Yes. According to the source code in [`whisper/transcribe.py`](https://github.com/openai/whisper/blob/main/whisper/transcribe.py), every transcription result automatically includes `start` and `end` timestamps for each segment. These segment-level timestamps require no special flags and are always available in the output dictionary.

### How do I get word-level timestamps in Whisper?

Pass `word_timestamps=True` to the `transcribe()` function in Python, or use the `--word_timestamps` flag on the command line. This invokes `add_word_timestamps()` in [`whisper/timing.py`](https://github.com/openai/whisper/blob/main/whisper/timing.py), which analyzes cross-attention weights to assign precise start and end times to individual words within each segment.

### Can I customize the timestamp format in SRT files?

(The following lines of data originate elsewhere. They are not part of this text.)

-- ==== Sys2Proof/Machine/Clocks.lean ====
section
/-! DEFINITION. Island clocks and voltage (R401 to R408, R410, R411): effective clock and caps, raising and
lowering, timing monitors, droop, the current and power caps, generator switches, heat. -/

namespace Sys2Proof.Machine

/-- Clock step `k` in MHz, R401. -/
def stepMhz (k : Nat) : Nat := 700 + 50 * k

/-- The step of a clock. -/
def mhzStep (f : Nat) : Nat := (f - 700) / 50

/-- The core of an island, R424. -/
def islandCore (x : Island) : Option PCore := if h : x.val < 32 then some ⟨x.val, h⟩ else none

/-- The island of a core. -/
def coreIsland (p : PCore) : Island := ⟨p.val, by omega⟩

/-! ### Rail groups, R399 -/

/-- Index of a rail group: its place in PWD_STATUS.DEGRADED, VDM 8, and the hub's 9 to 11 (log 110). -/
def railIdx : Rail → Nat
  | .vcg g => g.val
  | .vsh => 4
  | .vmc => 5
  | .vhbm => 6
  | .vopt => 7
  | .vdm => 8
  | .vhubA => 9
  | .vhubB => 10
  | .vstby => 11

/-- Working phases N of a rail group. -/
def railN : Rail → Nat
  | .vcg _ => 6
  | .vsh => 4
  | .vmc => 2
  | .vhbm => 4
  | .vopt => 3
  | .vdm => 1
  | .vhubA => 2
  | .vhubB => 2
  | .vstby => 1

/-- The current in A that a number of working phases deliver, at most the group's limit: the spares add none. -/
def railAmps (g : Rail) (working : Nat) : Nat := 30 * min working (railN g)

/-- The voltages of a rail group in mV, from the lowest to the highest it may have; VHBM's and VOPT's further fixed
supplies are 400, 1,800 and 3,300 mV. -/
def railRange : Rail → Nat × Nat
  | .vcg _ => (600, 900)
  | .vsh => (650, 850)
  | .vmc => (750, 750)
  | .vhbm => (1100, 1100)
  | .vopt => (900, 900)
  | .vdm => (750, 750)
  | .vhubA => (750, 750)
  | .vhubB => (750, 750)
  | .vstby => (3300, 3300)

/-- Whether a rail group is the hub's. -/
def railHub (g : Rail) : Bool := decide (9 ≤ railIdx g)

/-- The field of PWD_PHASES of a rail group; VDM and the hub's have none. -/
def railField : Rail → Option (Nat × Nat)
  | .vcg g => some (4 * g.val + 3, 4 * g.val)
  | .vsh => some (19, 16)
  | .vmc => some (23, 20)
  | .vhbm => some (27, 24)
  | .vopt => some (31, 28)
  | _ => none

/-- The islands that an adaptive rail supplies: the cores of a VCG group, and Gallery, Landing, media engine, Teasel,
Newel and its twin of VSH. -/
def railIslands : Rail → List Island
  | .vcg g => (List.finRange 8).map (fun k => ⟨8 * g.val + k.val, by omega⟩)
  | .vsh => [32, 33, 38, 39, 40, 41]
  | _ => []

/-- The rail groups of a die whose voltage adapts. -/
def adaptiveRails : List Rail := [.vcg 0, .vcg 1, .vcg 2, .vcg 3, .vsh]

/-- The highest clock step whose calibrated current fits within the working phases, in MHz (R400). -/
def railCap (d : Die) (g : Rail) (working : Nat) : Nat :=
  stepMhz (((List.range 19).filter (fun k =>
    decide (Config.railCurrent d.val (railIdx g) k ≤ railAmps g working))).getLastD 0)

/-! ### Effective clock, R405 -/

/-- Whether an island is OFF: its rails are off, or the function that it is (R24, R405). -/
def State.islandOff (s : State) (d : Die) (x : Island) : Bool :=
  !(s.die d).railOn ||
    (match islandCore x with
     | some p => s.fnIs (.core d p) .off
     | none =>
       if x.val = 38 then s.fnIs (.media d) .off
       else if x.val = 39 then s.fnIs (.teasel d) .off
       else if x.val = 40 then !(s.die d).newelOn
       else if x.val = 41 then decide ((s.die d).twin = .failed) else false)

/-- Whether the DISPATCH that runs on a die is under the energy cap (R352). -/
def State.energyCapped (s : State) (d : Die) : Bool :=
  match (s.die d).run with
  | none => false
  | some q =>
    match s.disp q with
    | some y => y.capped || (s.ctx y.ctx).exhausted
    | none => false

/-- The planned clock of an island: R351's for a core island, 1,400 MHz for an island without a plan. -/
def State.planOf (s : State) (d : Die) (x : Island) : Nat :=
  if (islandCore x).isSome then (s.island d x).plan else 1400

/-- The caps of an island with their codes, R405 Table 2. The islands without a plan take the caps of power and input
current that the core islands take (log 111), but not the energy cap; die management takes none. -/
def State.capsOf (s : State) (d : Die) (x : Island) : List (Nat × Nat) :=
  let i := s.island d x
  if x.val = 42 then []
  else [(1, stepMhz s.hub.powerCap), (2, stepMhz s.hub.currentCap), (2, i.capRail), (3, i.capThermal)] ++
    (if (islandCore x).isSome && s.energyCapped d then [(4, 700)] else [])

/-- The effective clock with the code of the cap that sets it, the lower code for equal values (R405). -/
def State.effective (s : State) (d : Die) (x : Island) : Nat × Nat :=
  if s.islandOff d x then (0, 6)
  else if (s.island d x).stopped then (0, 5)
  else (s.capsOf d x).foldl (fun (best : Nat × Nat) (c : Nat × Nat) =>
    if c.2 < best.1 then (c.2, c.1) else best) (s.planOf d x, 0)

/-- Sets an island's frequency, with a trace record of KIND 0x08 (R485). -/
def State.setFreq (s : State) (d : Die) (x : Island) (f : Nat) : State :=
  (s.modIsland d x (fun i => { i with freq := f })).traceRec d.val 0x20 0x08 0x40
    (traceData [x.val, f, (s.effective d x).2])

/-! ### Voltage, R402, R403 -/

/-- The guard of an island in mV: 15, and 10 more for each droop of the last second that lasted 100 µs
(R403, R404). -/
def State.guardMv (s : State) (d : Die) (x : Island) : Nat :=
  15 + 10 * ((s.island d x).raised.filter (fun t => decide (s.now < t))).length

/-- The voltage of a VCG or VSH rail: the highest requirement of its islands plus 20 mV, within its range (R399,
R403). -/
def State.railNeed (s : State) (d : Die) (g : Rail) : Nat :=
  min (railRange g).2 (max (railRange g).1 (natMax ((railIslands g).map (fun x => (s.island d x).needMv)) + 20))

/-- Sets an adaptive rail; each island's own regulator trims its supply down by up to 60 mV to its requirement
(R403). -/
def setRail (d : Die) (s : State) (g : Rail) : State :=
  let mv := s.railNeed d g
  let s := s.modDie d (fun x => { x with railMv := SMap.put x.railMv (railIdx g) mv })
  (railIslands g).foldl (fun s x => s.modIsland d x (fun i => { i with setMv := max i.needMv (mv - 60) })) s

/-- Sets the adaptive rails of a die. -/
def setRails (d : Die) (s : State) : State := adaptiveRails.foldl (setRail d) s

/-- An island's requirement becomes that of a clock step, with its guard. -/
def State.needStep (s : State) (d : Die) (x : Island) (f : Nat) : State :=
  setRails d (s.modIsland d x (fun i => { i with needMv := Config.stepMv d.val x.val (mhzStep f) + s.guardMv d x }))

/-- ISLAND_CLOCK_RAISE: the voltage rises and then the frequency, by one step; an island that starts
does so at 700 MHz (R402, R410). -/
def execIslandClockRaise (d : Die) (x : Island) (s : State) : Host.Outcome State Fault Refusal :=
  let f := (s.island d x).freq
  let f' := if f < 700 then 700 else f + 50
  .next (if f < (s.effective d x).1 then (s.needStep d x f').setFreq d x f' else s)

/-- ISLAND_CLOCK_LOWER: the frequency falls to the effective clock, and the voltage follows (R402); that of an island
that stops or goes OFF stays. -/
def execIslandClockLower (d : Die) (x : Island) (s : State) : Host.Outcome State Fault Refusal :=
  let f := (s.effective d x).1
  .next (if f < (s.island d x).freq then
      (if f < 700 then s.setFreq d x f else (s.setFreq d x f).needStep d x f)
    else s)

/-- TIMING_MONITOR: the lowest voltage at which each island passes at its set frequency, plus its guard,
is what the island needs, and the rails are set to it (R403). -/
def execTimingMonitor (d : Die) (need : List (Island × Nat)) (s : State) : Host.Outcome State Fault Refusal :=
  .next (setRails d (need.foldl (fun s (x, mv) =>
    s.modIsland d x (fun i => { i with needMv := mv + s.guardMv d x })) s))

/-- DROOP_START: a drop of 30 mV or more starts lengthening cycles (R404). -/
def execDroopStart (d : Die) (x : Island) (dropMv : Nat) (s : State) : Host.Outcome State Fault Refusal :=
  .next (if 30 ≤ dropMv ∧ (s.island d x).droop = false ∧ s.islandOff d x = false then
      (s.modIsland d x (fun i => { i with droop := true })).bump .pwdDroopCount d.val 0 1
    else s)

/-- DROOP_END: the lengthened cycles are counted; a droop of 100 µs or more raises the guard for 1 s. -/
def execDroopEnd (d : Die) (x : Island) (cycles lastNs : Nat) (s : State) : Host.Outcome State Fault Refusal :=
  .next (if (s.island d x).droop then
      (s.modIsland d x (fun i => { i with
        droop := false
        raised := (i.raised.filter (fun t => decide (s.now < t))) ++
          (if 100000 ≤ lastNs then [s.now + 10 ^ 9] else []) })).bump .pwdStretchCyc d.val 0 cycles
    else s)

/-- Whether a cap may move again: at least `gap` ns after it last did. -/
def State.stepDue (s : State) (last : Option Nat) (gap : Nat) : Bool :=
  match last with
  | some t => decide (t + gap ≤ s.now)
  | none => true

Yes. The `WriteSRT` class in [`whisper/utils.py`](https://github.com/openai/whisper/blob/main/whisper/utils.py) exposes `always_include_hours` and `decimal_marker` attributes. Set `always_include_hours=True` to ensure hours appear in the timestamp, and set `decimal_marker=","` to use the standard SRT comma separator between seconds and milliseconds.

### What is the purpose of the `clip_timestamps` parameter?

The `clip_timestamps` parameter allows you to transcribe only a specific time range of an audio file (e.g., `"30,45"` for seconds 30 to 45). As implemented in [`whisper/transcribe.py`](https://github.com/openai/whisper/blob/main/whisper/transcribe.py) (lines 68-78), this feature converts the provided seconds into frame indices, processes only that portion of the audio, and returns timestamps relative to the original file's timeline.